The topics of the previous offerings include Transformers and Pretraining, Question Answering, and Natural Language Generation.


As we can see in the follow up question the LLM lost the context of the course assignments mentioned in previous question. And that is quite obvious as LLMs are not equiped with dialogue memory. 

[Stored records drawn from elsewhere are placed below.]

/-- A tile of that run with both strands running. -/
def aTile (pl : BitVec 128) : Tile :=
  { Tile.reset with owner := some 0#4, keyOk := true, key := 1, run := some 0, a := aStrand pl, e := aStrand pl }

/-- The state with strand σ of tile 0 in focus, its tile and run changed. -/
def aState (σ : Side) (pl : BitVec 128) (f : Tile → Tile) (g : Run → Run) : State :=
  { State.reset with mstate := .run, clockOn := true, who := some (0, σ), tiles := [(0, f (aTile pl))], runs := [(0, g aRun)] }

/-- The state has a strand in focus of which `p` holds. -/
def Meets (s : State) (p : Env → Prop) : Prop := ∃ e, s.focus = some e ∧ p e

/-- The registers of strand σ changed. -/
def regsBe (σ : Side) (f : Regs → Regs) (t : Tile) : Tile := t.modRegs σ f

/-- A field store whose granule 2, at 0x40, has an error and cannot be rebuilt. -/
def deadRow (t : Tile) : Tile := { t with field := { t.field with dead := [2, 131072 + stripeOf 2] } }

/-- A scalar register set. -/
def sBe (n : Nat) (v : Word) (r : Regs) : Regs := r.sset n v

/-- PLATCH with PAGE 1; with XREG of an operand byte; with both; with NFMT. -/
def pl1 : BitVec 128 := plAddPage 0 1
def plX (x : BitVec 7) : BitVec 128 := plAddXreg 0 x
def pl1X (x : BitVec 7) : BitVec 128 := plAddXreg pl1 x


/-- A field store whose bytes from `a` on are the words of the list. -/
def fieldBe (a : Nat) (ws : List Word) (t : Tile) : Tile :=
  { t with field := { t.field with mem := Memory.write [] a (8 * ws.length) (ws.foldr (fun w acc => w.toNat + 2 ^ 64 * acc) 0) } }

/-- A home-unit request of tile 0 that has been sent. -/
def aRequest (op : HomeOp) (reply : Option HomeReply) : HomeReq :=
  { tile := 0, side := .a, run := 0, op := op, issue := 0, bad := none, live := 0, release := false, reach := 8, cost := 8
    lat := 24, sentAt := some 0, sbMark := 0, reply := reply }

/-! ### Words in general, integers, transfers -/

theorem witness_WordsThatDoNotRun :
    Meets (aState .a 0 (regsBe .a (·.post 5 (.s 1 0) 0#5)) id) (fun e => e.r.out ≠ []) ∧
    Meets (aState .a (plAddGuard 0 1#3 false) id id) (fun e =>
      (true = true → e.r.out = []) ∧ e.hazard (guardTouch e.pl) = false ∧ e.nullified = true ∧ formD.stage1 e.pl e.σ = true ∧
      formJ.stage1 e.pl e.σ = true ∧ formD2.aOnly.stage1 e.pl e.σ = true ∧ formZ.stage1 e.pl e.σ = true) ∧
    (0x8001#16).getLsbD 15 = true :=
  ⟨⟨_, rfl, by decide +kernel⟩, ⟨_, rfl, by decide +kernel⟩, by decide⟩

theorem witness_BadWordsTrap :
    Meets (aState .a 0 (regsBe .a fun r => { r.post 5 (.s 1 0) 0#5 with st := 1#16 }) id) (fun e =>
      (false = true → e.r.out = []) ∧ formD.stage1 e.pl e.σ = true ∧ e.hazard (guardTouch e.pl) = false ∧ e.nullified = false ∧
      e.r.checked = true ∧ e.r.outstanding (tS 1) = true ∧
      tS 1 ∈ [tS (dNum e.pl 1#4), tS (dSources e.pl 1#4 2#4).1, tS (dSources e.pl 1#4 2#4).2]) ∧
    Meets (aState .a pl1 id id) (fun e => (true = true → e.r.out = []) ∧ formD.stage1 e.pl e.σ = false ∧
      formD2.aOnly.stage1 e.pl e.σ = false) ∧
    Meets (aState .e 0 id id) (fun e => formD3.stage1 e.pl e.σ = false) :=
  ⟨⟨_, rfl, by decide +kernel⟩, ⟨_, rfl, by decide +kernel⟩, ⟨_, rfl, by decide +kernel⟩⟩

theorem witness_RetiredWordGoesOn :
    let s := aState .a 0 id id
    Meets s (fun e => ∀ x ∈ ((s.tile e.k).regs e.σ).loops, x.stop ≠ ((s.tile e.k).regs e.σ).pc) :=
  ⟨_, rfl, by decide +kernel⟩

theorem witness_PrefixWordLatches :
    let full : BitVec 128 := plAddXimm (plAddXimm (plAddXimm (plAddXimm 0 1#8) 2#8) 3#8) 4#8
    Meets (aState .e (plAddXimm 0 1#8) id id) (fun e => plWords e.pl ≠ 4 ∧ plXcount e.pl ≠ 4 ∧ plXreg e.pl = false ∧ plPage e.pl = 0 ∧
      plMemq e.pl = false ∧ plNfmt e.pl = false ∧ plGuard e.pl = false) ∧
    (2#2 ≠ 0#2 ∧ 2#2 ≠ 3#2) ∧ (5#3 : BitVec 3).toNat ≤ 5 ∧ 5 < (6#3 : BitVec 3).toNat ∧
    Meets (aState .e full id id) (fun e => plWords e.pl = 4 ∧ plXcount e.pl = 4) ∧
    Meets (aState .e (plAddGuard (plAddNfmt (plAddMemq pl1 1) 1) 1#3 true) id id) (fun e => plWords e.pl = 4) ∧
    Meets (aState .e (plAddNfmt (plAddXreg pl1 1#7) 1) id id) (fun e => plXreg e.pl = true ∧ plPage e.pl ≠ 0 ∧ plNfmt e.pl = true) ∧
    Meets (aState .e (plAddGuard (plAddMemq 0 1) 1#3 true) id id) (fun e => plMemq e.pl = true ∧ plGuard e.pl = true) :=
  ⟨⟨_, rfl, by decide +kernel⟩, by decide, by decide, by decide, ⟨_, rfl, by decide +kernel⟩, ⟨_, rfl, by decide +kernel⟩, ⟨_, rfl, by decide +kernel⟩,
    ⟨_, rfl, by decide +kernel⟩⟩

theorem witness_IntegerResults :
    Meets (aState .a 0 id id) (fun e =>
      e.runs true formD false [tS (dNum e.pl 15#4), tS (dSources e.pl 15#4 15#4).1, tS (dSources e.pl 15#4 15#4).2] = true) ∧
    Meets (aState .e (pl1X 0x7F#7) id id) (fun e =>
      e.runs true formD.page1 false [tS (dNum e.pl 15#4), tS (dSources e.pl 15#4 15#4).1, tS (dSources e.pl 15#4 15#4).2] = true) :=
  ⟨⟨_, rfl, by decide +kernel⟩, ⟨_, rfl, by decide +kernel⟩⟩

theorem witness_MovesAndImmediates :
    Meets (aState .a 0 id id) (fun e => e.runs false formD2 false [tS (dNum e.pl 0#4), tS (aNum e.pl 15#4)] = true ∧
      e.runs false (formI 4) false [tS (dNum e.pl 0#4)] = true ∧ e.runs false formI63 false [tS (dNum e.pl 0#4)] = true) ∧
    Meets (aState .a (plX 0x01#7) (regsBe .a (sBe 1 0x2020#64)) id) (fun e =>
      e.runs false formD3 false [tS (dNum e.pl 0#4), tS (aNum e.pl 2#4), tS (bNum e.pl)] = true ∧
      fieldPos (e.r.sget (bNum e.pl)) + fieldLen (e.r.sget (bNum e.pl)) = 64) ∧
    Meets (aState .a (plX 0x01#7) (regsBe .a (sBe 1 0x2021#64)) id) (fun e =>
      e.runs false formD3 false [tS (dNum e.pl 0#4), tS (aNum e.pl 2#4), tS (bNum e.pl)] = true ∧
      64 < fieldPos (e.r.sget (bNum e.pl)) + fieldLen (e.r.sget (bNum e.pl))) ∧
    Meets (aState .a 0 (regsBe .a fun r => { r with pc := 4#64 }) id) (fun e => e.runs false (formI 4) false [tS (dNum e.pl 0#4)] = true ∧
      (let la := (addrNext e.r).toNat + 2 * immU e.pl 4 (1#4 : BitVec 4).toNat
       la % 8 = 0 ∧ e.run.codeBase ≤ la ∧ la + 8 ≤ e.run.codeBase + e.run.codeLen) ∧
      ((addrNext e.r).toNat + 2 * immU e.pl 4 (2#4 : BitVec 4).toNat) % 8 ≠ 0) ∧
    Meets (aState .a 0 (regsBe .a fun r => { r with pc := 4094#64 }) id) (fun e => e.runs false (formI 4) false [tS (dNum e.pl 0#4)] = true ∧
      (let la := (addrNext e.r).toNat + 2 * immU e.pl 4 (0#4 : BitVec 4).toNat
       la % 8 = 0 ∧ e.run.codeBase + e.run.codeLen < la + 8)) :=
  ⟨⟨_, rfl, by decide +kernel⟩, ⟨_, rfl, by decide +kernel⟩, ⟨_, rfl, by decide +kernel⟩, ⟨_, rfl, by decide +kernel⟩,
    ⟨_, rfl, by decide +kernel⟩⟩

theorem witness_PredicateResults :
    Meets (aState .e 0 id id) (fun e =>
      e.runs true formC false ([tP 7, tS 31] ++ (if plXreg e.pl then [tS (bNum e.pl)] else [])) = true ∧
      e.runs true formZ false [tP 7, tP 0] = true ∧ e.runs true formZ false [tP 0] = true ∧
      e.runs true formDd false (tS (dNum e.pl 15#4) :: allPreds) = true ∧
      e.runs true formDa false (tS (aNum e.pl 15#4) :: allPreds.drop 1) = true) ∧
    Meets (aState .e pl1 id id) (fun e => e.runs true { formZ with page := 1 } false [tS 15] = true) ∧
    Meets (aState .a 0 (regsBe .a fun r => { r with out := [{ due := some 3, cmd := 0, val := .counts 15, flags := 0 }] }) id) (fun e =>
      (e.t.regs .a).out = [{ due := some 3, cmd := 0, val := .counts (15#4 : BitVec 4).toNat, flags := 0 }]) ∧
    (∃ e t, (aState .a 0 id id).focus = some e ∧ exec (.pset false 0#3 true) (aState .a 0 id id) = .next t) :=
  ⟨⟨_, rfl, by decide +kernel⟩, ⟨_, rfl, by decide +kernel⟩, ⟨_, rfl, by decide +kernel⟩, ⟨_, _, rfl, rfl⟩⟩

theorem witness_TransferTargets :
    Meets (aState .e 0 id id) (fun e => e.runs false formZ false [] = true ∧ e.runs false formJ false [tP 7] = true ∧
      e.runs false formJ false [] = true ∧ e.runs false formJ false [tS 31] = true ∧ e.runs false formZ false [tS 31] = true ∧
      e.runs false formDa false [tS (aNum e.pl 15#4)] = true) :=
  ⟨_, rfl, by decide +kernel⟩

theorem witness_TableTransfer :
    Meets (aState .a (plX 0x01#7) (regsBe .a fun r => ((r.sset 3 5#64).sset 2 256#64).sset 1 32767#64) id) (fun e =>
      e.runs false formD3 false [tS (dNum e.pl 3#4), tS (aNum e.pl 2#4), tS (bNum e.pl)] = true ∧
      (let i := (e.r.sget (dNum e.pl 3#4)).toNat
       let t := e.r.sget (aNum e.pl 2#4)
       let n := (e.r.sget (bNum e.pl)).toNat
       let f := wbits t 0 22 + 2 * min i n
       t.getLsbD 0 = false ∧ n ≤ 32767 ∧ portACheck e.t e.run f 2 2 = none ∧ e.t.isDead f 2 = false ∧
       e.t.fieldRead (e.σ == .a) (e.now + 1) f 2 % 2 = 0)) ∧
    Meets (aState .e (plX 0x01#7) (regsBe .e (sBe 1 32768#64)) id) (fun e =>
      e.runs false formD3 false [tS (dNum e.pl 3#4), tS (aNum e.pl 2#4), tS (bNum e.pl)] = true ∧
      32767 < (e.r.sget (bNum e.pl)).toNat) ∧
    Meets (aState .a (plX 0x01#7) (fun t => { regsBe .a (sBe 2 256#64) t with keyOk := false }) id) (fun e =>
      portACheck e.t e.run 256 2 2 = some (trip codeSecurity)) ∧
    Meets (aState .a (plX 0x01#7) (fun t => fieldBe 256 [1] (regsBe .a (sBe 2 256#64) t)) id) (fun e =>
      portACheck e.t e.run 256 2 2 = none ∧ e.t.isDead 256 2 = false ∧ e.t.fieldRead (e.σ == .a) (e.now + 1) 256 2 % 2 = 1) ∧
    Meets (aState .a (plX 0x01#7) (fun t => deadRow (regsBe .a (sBe 2 0x40#64) t)) id) (fun e =>
      e.runs false formD3 false [tS (dNum e.pl 3#4), tS (aNum e.pl 2#4), tS (bNum e.pl)] = true ∧
      portACheck e.t e.run 0x40 2 2 = none ∧ e.t.isDead 0x40 2 = true) :=
  ⟨⟨_, rfl, by decide +kernel⟩, ⟨_, rfl, by decide +kernel⟩, ⟨_, rfl, by decide +kernel⟩, ⟨_, rfl, by decide +kernel⟩,
    ⟨_, rfl, by decide +kernel⟩⟩

/-- Two nested loops that end with the same word, the inner one at its last round and the outer one with n rounds left. -/
def sharedEnd (n : Word) : Regs :=
  { (Regs.reset.lset 7 1#64).lset 6 n with pc := 8, loops := [⟨4, 8, 7⟩, ⟨2, 8, 6⟩] }

theorem witness_Loops :
    let bad (e : Env) : Bool := e.run.inCode (e.r.pc + 2#64 + 2#64 * w64 (immU e.pl 5 3)).toNat 2 &&
      isPrefixWord (e.t.codeWord (e.r.pc + 2#64 + 2#64 * w64 (immU e.pl 5 3)).toNat)
    Meets (aState .a 0 (fun t => { t with store := { base := 0, len := 4096, mem := [(9, 0x70#8)] } }) id) (fun e =>
      e.runs true { formJ with guard := false } false [] = true ∧ bad e = true) ∧
    Meets (aState .a 0 id id) (fun e => bad e = false ∧ e.r.lget 7 = 0#64) ∧
    Meets (aState .a 0 (regsBe .a (·.lset 7 1#64)) id) (fun e => bad e = false ∧ e.r.lget 7 ≠ 0#64 ∧ e.r.loops.length < 4) ∧
    Meets (aState .a 0 (regsBe .a fun r => { r.lset 7 1#64 with loops := List.replicate 4 ⟨0, 8, 0⟩ }) id) (fun e =>
      bad e = false ∧ e.r.lget 7 ≠ 0#64 ∧ e.r.loops.length = 4) ∧
    (let r : Regs := { Regs.reset.lset 7 2#64 with pc := 8, loops := [⟨0, 8, 7⟩] }
     r.loops = ⟨0, 8, 7⟩ :: [] ∧ (8 : Word) = r.pc ∧ 1 < (r.lget 7).toNat) ∧
    (let r : Regs := { Regs.reset.lset 7 1#64 with pc := 8, loops := [⟨0, 8, 7⟩, ⟨0, 10, 6⟩] }
     (r.lget 7).toNat ≤ 1 ∧ ∀ y ∈ [(⟨0, 10, 6⟩ : LoopEntry)], y.stop ≠ r.pc) :=
  ⟨⟨_, rfl, by decide +kernel⟩, ⟨_, rfl, by decide +kernel⟩, ⟨_, rfl, by decide +kernel⟩, ⟨_, rfl, by decide +kernel⟩,
    by decide +kernel, by decide +kernel⟩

To make the Q&A more natural we will use `ConversationBufferMemory` conversation memory mechanism provided by LangChain. We will also use more complex `ConversationalRetrievalChain` - instead of the original `RetrievalQA` - chain in order to handle the conversation history and feeding it to the LLM with queries.

In [105]:
from langchain.memory import ConversationBufferMemory
memory = ConversationBufferMemory(
    memory_key="chat_history",
    return_messages=True
)

In [106]:
from langchain.prompts import PromptTemplate

template = """Use this context to answer the question. Use up to four sentences. Keep the answer concise. Say you don't know if you don't know the answer.
{context}
Question: {question}
Helpful Answer:"""
QA_CHAIN_PROMPT = PromptTemplate(input_variables=["context", "question"],template=template,)


In [107]:
from langchain.chains import ConversationalRetrievalChain
qa_chain_memory = ConversationalRetrievalChain.from_llm(
    llm,
    retriever=chroma_db.as_retriever(),
    memory=memory,
    combine_docs_chain_kwargs={"prompt": QA_CHAIN_PROMPT}
)

In [108]:
question = "How many assignments are there in the course?"
result = qa_chain_memory({"question": question})
print(result['answer'])

There are five assignments in the course.


In [109]:
question = "What are their topics? List them as numbered list."
result = qa_chain_memory({"question": question})
print(result['answer'])

1. Introduction to word vectors
2. Derivatives and implementation of word2vec algorithm
3. Dependency parsing and neural network foundations
4. Neural Machine Translation with sequence-to-sequence, attention, and subwords
5. Self-supervised learning and fine-tuning with Transformers


In [110]:
question = "What is the third one?"
result = qa_chain_memory({"question": question})
print(result['answer'])

The topic of the third assignment is Dependency parsing and neural network foundations.


Now - after adding the conversation memory buffer - we can see the follow up question does not loose the context of previous answers and give more details on it keeping the conversation continuit intact.

Our RAG text data files Q&A chat is now fully functional and works quite well.